§ Dataset entries
════════════════

theorem CombSt.bufOf_setBuf_not (c : CombSt) (b : Bool) (x : Buf) : (c.setBuf b x).bufOf (!b) = c.bufOf (!b) := by
  cases b <;> rfl

theorem CombSt.setBuf_queue (c : CombSt) (b : Bool) (x : Buf) : (c.setBuf b x).queue = c.queue := by
  cases b <;> rfl

theorem CombSt.setBuf_lease (c : CombSt) (b : Bool) (x : Buf) : (c.setBuf b x).lease = c.lease := by
  cases b <;> rfl

theorem State.judgeTile_unmapped {s : State} {va a : Nat} (box : List Entry) (h : s.firstUnmapped va 8192 = some a) :
    s.judgeTile va box = ⟨.faulted a, []⟩ := by
  rw [State.judgeTile]
  generalize s.firstUnmapped va 8192 = o at *
  subst h
  rfl

theorem State.judgeTile_mapped {s : State} {va : Nat} (box : List Entry) (hm : s.firstUnmapped va 8192 = none)
    (hk : s.kernelAt va 8192 = false) (hp : s.poisonedAt va 8192 = false) (ht : s.anyTop va 8192 = false) :
    s.judgeTile va box = match badSlotFrom 0 (chunks 64 128 (overlay va (s.readV va 8192) box)) with
      | some i => ⟨.bad tTRITBYTE (va + 64 * i), []⟩
      | none => ⟨.loaded, overlay va (s.readV va 8192) box⟩ := by
  rw [State.judgeTile]
  generalize s.firstUnmapped va 8192 = o, s.kernelAt va 8192 = k, s.poisonedAt va 8192 = p, s.anyTop va 8192 = t,
    overlay va (s.readV va 8192) box = d at *
  subst hm hk hp ht
  rfl

/-! Which waiting TLDW starts (R232, R239). -/

/-- Behind some commands, command k of a list waits with VA w for buffer b, which no command before it names. -/
def LoadStarts (before l : List ArrCmd) (k : Nat) (x : ArrCmd) (w : Nat) (b : Bool) : Prop :=
  l[k]? = some x ∧ x.pend = some w ∧ x.buf = some b ∧ ∀ y ∈ before ++ l.take k, y.buf ≠ some b

theorem loadStarts_succ {before t : List ArrCmd} {q x : ArrCmd} {k w : Nat} {b : Bool} :
    LoadStarts before (q :: t) (k + 1) x w b ↔ LoadStarts (before ++ [q]) t k x w b := by
  simp [LoadStarts]

theorem startLoads_cons_starts {before t : List ArrCmd} {q x : ArrCmd} {w : Nat} {b : Bool}
    (h : LoadStarts before (q :: t) 0 x w b) : startLoads before (q :: t) = some (b, w, { x with pend := none } :: t) := by
  obtain ⟨hq, hw, hb, hn⟩ := h
  obtain rfl : q = x := by simpa using hq
  have hfree : before.any (fun p => p.buf == some b) = false := by simpa using hn
  simp [startLoads, hw, hb, hfree]

theorem startLoads_cons_waits {before t : List ArrCmd} {q : ArrCmd} (h : ∀ x w b, ¬ LoadStarts before (q :: t) 0 x w b) :
    startLoads before (q :: t) = (startLoads (before ++ [q]) t).map (fun r => (r.1, r.2.1, q :: r.2.2)) := by
  rw [startLoads]
  split
  next w b hw hb =>
    have hused : before.any (fun p => p.buf == some b) = true := by
      exact Decidable.byContradiction (fun hn => h q w b ⟨rfl, hw, hb, by simpa using hn⟩)
    rw [if_pos hused]
  next => rfl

════════════════

§ What is needed
Return, line for line and unchanged, the data from its first line through the line containing "8192) box⟩ := by".

§ Output for this task
theorem CombSt.bufOf_setBuf_not (c : CombSt) (b : Bool) (x : Buf) : (c.setBuf b x).bufOf (!b) = c.bufOf (!b) := by
  cases b <;> rfl

theorem CombSt.setBuf_queue (c : CombSt) (b : Bool) (x : Buf) : (c.setBuf b x).queue = c.queue := by
  cases b <;> rfl

theorem CombSt.setBuf_lease (c : CombSt) (b : Bool) (x : Buf) : (c.setBuf b x).lease = c.lease := by
  cases b <;> rfl

theorem State.judgeTile_unmapped {s : State} {va a : Nat} (box : List Entry) (h : s.firstUnmapped va 8192 = some a) :
    s.judgeTile va box = ⟨.faulted a, []⟩ := by
  rw [State.judgeTile]
  generalize s.firstUnmapped va 8192 = o at *
  subst h
  rfl

theorem State.judgeTile_mapped {s : State} {va : Nat} (box : List Entry) (hm : s.firstUnmapped va 8192 = none)
    (hk : s.kernelAt va 8192 = false) (hp : s.poisonedAt va 8192 = false) (ht : s.anyTop va 8192 = false) :
    s.judgeTile va box = match badSlotFrom 0 (chunks 64 128 (overlay va (s.readV va 8192) box)) with
      | some i => ⟨.bad tTRITBYTE (va + 64 * i), []⟩
      | none => ⟨.loaded, overlay va (s.readV va 8192) box⟩ := by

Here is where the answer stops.